Collection entries:
_ _ _ _ _ _ _

-- ==== Sys2Proof/Laws/Access.lean ====
section
/-!
SUPPORT. What an access of an initiator can do, said once: its translator answers it, it waits, an edge router answers
it, or it is sent with a response buffer and its target answers it.
-/

namespace Sys2Proof.Machine

open Sys2Proof

/-! ## The initiator (R13, R176, R177, R186) -/

/-- A number with no entry at the targets makes no request (R177). -/
theorem requestIn_foreign {s : State} {init : Nat} (h : packetInit init = false) (cls : Nat) (user : Bool)
    (place : Option Place) (acc : PAccess) : s.requestIn init cls user place acc = s.discardCode := by
  simp [State.requestIn, h]

/-- An address in no region is answered ERROR_DECODE by the translator (R13, R171). -/
theorem requestIn_nowhere {s : State} {init : Nat} (h : packetInit init = true) (cls : Nat) (user : Bool)
    (acc : PAccess) : s.requestIn init cls user none acc = s.arrive (requester init cls user acc) opDecode [] := by
  simp [State.requestIn, h]

/-- So is an access that its region does not list (R13). -/
theorem requestIn_unlisted {s : State} {init : Nat} {p : Place} {acc : PAccess} (h : packetInit init = true)
    (hl : s.listed acc.size p = false) (cls : Nat) (user : Bool) :
    s.requestIn init cls user (some p) acc = s.arrive (requester init cls user acc) opDecode [] := by
  simp [State.requestIn, h, hl]

/-- A listed access seeks a response buffer at its target. -/
theorem requestIn_listed {s : State} {init : Nat} {p : Place} {acc : PAccess} (h : packetInit init = true)
    (hl : s.listed acc.size p = true) (cls : Nat) (user : Bool) :
    s.requestIn init cls user (some p) acc =
      s.seek ⟨{ requester init cls user acc with home := p.target + 1, lane := p.offset % 8 }, p, acc⟩ := by
  simp [State.requestIn, h, hl]

/-- An initiator with a buffer that no request uses sends its access (R176). -/
theorem seek_buffer {s : State} {p : Parked} (hc : s.classHeld p.asker.cls = false)
    (hw : s.waitsFor p.place.target p.asker.init = false)
    (hb : s.hasBuffer p.place.target p.asker.init = true) :
    s.seek p = (s.useBuffer p.place.target p.asker.init).send p := by
  simp [State.seek, hc, hw, hb]

/-- One without a buffer is told by the edge router that its target is shuttered (R186). -/
theorem seek_shut {s : State} {p : Parked} (hc : s.classHeld p.asker.cls = false)
    (hw : s.waitsFor p.place.target p.asker.init = false)
    (hb : s.hasBuffer p.place.target p.asker.init = false)
    (hs : (s.targetShut p.place.target || s.pathShut p.asker.init p.place.target) = true) :
    s.seek p = s.refuseRsv p.asker := by
  simp only [State.seek, hc, hw, hb, hs, Bool.or_self, Bool.false_eq_true, ite_true, ite_false]

/-- A B access waits while no B packet is injected (R188), and any access behind one that waits. -/
theorem seek_held {s : State} {p : Parked}
    (h : (s.classHeld p.asker.cls || s.waitsFor p.place.target p.asker.init) = true) : s.seek p = s.park p := by
  simp only [State.seek, h, ite_true]

/-- The state in which an access of `init` in class `cls` to target `t` is sent, where it has a buffer (R176): its own,
or one that its RSV is granted at once. -/
def State.buffered (s : State) (t init cls : Nat) : State :=
  if s.hasBuffer t init then s.useBuffer t init
  else
    let s1 := s.askBuffers t init cls 1 (s.freshTag init) false
    ((s1.setRsv t init (((s1.granted? t init)).getD (s1.rsv t init))).sampleWait init true).useBuffer t init

/-- Where nothing keeps an access from its target it is sent. -/
theorem seek_way {s : State} {p : Parked} (h : s.wayTo p.asker.init p.asker.cls p.place.target = true) :
    s.seek p = (s.buffered p.place.target p.asker.init p.asker.cls).send p := by
  simp only [State.wayTo, Bool.and_eq_true, Bool.not_eq_true'] at h
  obtain ⟨⟨⟨⟨⟨⟨⟨_, _⟩, hc⟩, hw⟩, hb⟩, ht⟩, hp⟩, _⟩ := h
  by_cases hh : s.hasBuffer p.place.target p.asker.init = true
  · rw [seek_buffer hc hw hh, State.buffered, if_pos hh]
  · simp only [State.bufferAt, hh, Bool.false_or, Bool.and_eq_true, beq_iff_eq, decide_eq_true_eq] at hb
    obtain ⟨⟨hz, hf⟩, hg⟩ := hb
    obtain ⟨g, hg⟩ := Option.isSome_iff_exists.mp hg
    have hn : ¬(s.rsv p.place.target p.asker.init).want ≠ 0 := fun hne => hne hz
    have h4 : ¬4 ≤ (s.rsv p.place.target p.asker.init).heldM + (s.rsv p.place.target p.asker.init).heldTB :=
      Nat.not_le.mpr hf
    simp only [State.seek, hc, hw, hh, ht, hp, hg, hn, h4, State.buffered, Option.getD_some, Bool.or_self,
      Bool.false_eq_true, or_self, ite_false]

/-- An access of which nothing keeps the request is sent. -/
theorem requestIn_way {s : State} {init cls : Nat} {p : Place} {acc : PAccess}
    (h : s.wayTo init cls p.target = true) (hl : s.listed acc.size p = true) (user : Bool) :
    s.requestIn init cls user (some p) acc =
      (s.buffered p.target init cls).send ⟨{ requester init cls user acc with home := p.target + 1, lane := p.offset % 8 }, p, acc⟩ := by
  have hi : packetInit init = true := by
    simp only [State.wayTo, Bool.and_eq_true] at h
    exact h.1.1.1.1.1.1.1
  rw [requestIn_listed hi hl]
  exact seek_way (p := ⟨{ requester init cls user acc with home := p.target + 1, lane := p.offset % 8 }, p, acc⟩) h

/-! ## The target (R171, R186) -/

/-- A target without power answers so. -/
theorem reach_dark {s : State} {p : Place} (h : s.gate p ≠ 0) (who : Asker) (acc : PAccess) :
    s.reach who acc p = s.reply who (s.gate p) [] := by
  simp [State.reach, h]

/-- A target with power takes the access. -/
theorem reach_served {s : State} {p : Place} (h : s.gate p = 0) (who : Asker) (acc : PAccess) :
    s.reach who acc p = s.serve who acc p := by
  simp [State.reach, h]

/-- An access of a size or alignment that R169 does not give is answered ERROR_DECODE. -/
theorem serve_misfit {s : State} {p : Place} {acc : PAccess} (h : packetSize p.offset acc.size = false)
    (who : Asker) : s.serve who acc p = s.reply who opDecode [] := by
  simp [State.serve, h]

/-- An answer whose transaction is open, and whose flits arrive as they were sent, ends it at its initiator (R171, R172),
but for that of a hedgerow initiator's packet, which comes with PACKET_DONE (R298). -/
theorem reply_arrives {s : State} {who : Asker} {o : Trans} (op : Nat) (data : List Byte) (hv : who.via = none)
    (ho : ((if op = opShuttered then s.bump 0x4800 5 else s).freeBuffer who).opn.trans.find?
      (fun x => x.init == who.init && x.tag == who.tag) = some o)
    (hf : who.fate.flips.all (fun e => e == 0) = true) (hs : o.spoiled = false) (hu : ¬(o.user = true ∧ who.init < 1088)) :
    s.reply who op data = (((if op = opShuttered then s.bump 0x4800 5 else s).freeBuffer who).endTrans
      who.init who.tag).arrive { who with user := o.user } op data := by
  simp only [State.reply, hv, ho, hf, hs, hu, State.answerComes, Bool.false_eq_true, ite_false, ite_true]

/-- The answer of a hedgerow initiator's packet is on its way (R298). -/
theorem reply_waits {s : State} {who : Asker} {o : Trans} (op : Nat) (data : List Byte) (hv : who.via = none)
    (ho : ((if op = opShuttered then s.bump 0x4800 5 else s).freeBuffer who).opn.trans.find?
      (fun x => x.init == who.init && x.tag == who.tag) = some o)
    (hs : o.spoiled = false) (hu : o.user = true ∧ who.init < 1088) :
    s.reply who op data = ((if op = opShuttered then s.bump 0x4800 5 else s).freeBuffer who).answerWaits
      { who with user := o.user } op data := by
  simp only [State.reply, hv, ho, hs, hu, and_self, Bool.false_eq_true, ite_false, ite_true]

/-- An answer to a request that came through the networks goes back through them, from the node of its target. -/
theorem reply_network {s : State} {who : Asker} {node : Nat} (op : Nat) (data : List Byte) (hv : who.via = some node) :
    s.reply who op data = (answerFlits node who op data).foldl (fun st x => st.enterNet node x.1 x.2 false)
      ((if op = opShuttered then s.bump 0x4800 5 else s).freeBuffer who) := by
  simp only [State.reply, hv]

/-- An answer for a tag that has ended frees its buffer and is discarded (R175). -/
theorem reply_late {s : State} {who : Asker} (op : Nat) (data : List Byte) (hv : who.via = none)
    (ho : ((if op = opShuttered then s.bump 0x4800 5 else s).freeBuffer who).opn.trans.find?
      (fun x => x.init == who.init && x.tag == who.tag) = none) :
    s.reply who op data = (if op = opShuttered then s.bump 0x4800 5 else s).freeBuffer who := by
  simp only [State.reply, hv, ho]

end Sys2Proof.Machine
end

_ _ _ _ _ _ _

WHAT THIS TASK INVOLVES >> Write out exactly the lines above between the line with "have hn : ¬(s.rsv" and the line with "(h : s.wayTo init", inclusive, and nothing beyond them.

REPLY TO THE EXERCISE >>
    have hn : ¬(s.rsv p.place.target p.asker.init).want ≠ 0 := fun hne => hne hz
    have h4 : ¬4 ≤ (s.rsv p.place.target p.asker.init).heldM + (s.rsv p.place.target p.asker.init).heldTB :=
      Nat.not_le.mpr hf
    simp only [State.seek, hc, hw, hh, ht, hp, hg, hn, h4, State.buffered, Option.getD_some, Bool.or_self,
      Bool.false_eq_true, or_self, ite_false]

/-- An access of which nothing keeps the request is sent. -/
theorem requestIn_way {s : State} {init cls : Nat} {p : Place} {acc : PAccess}
    (h : s.wayTo init cls p.target = true) (hl : s.listed acc.size p = true) (user : Bool) :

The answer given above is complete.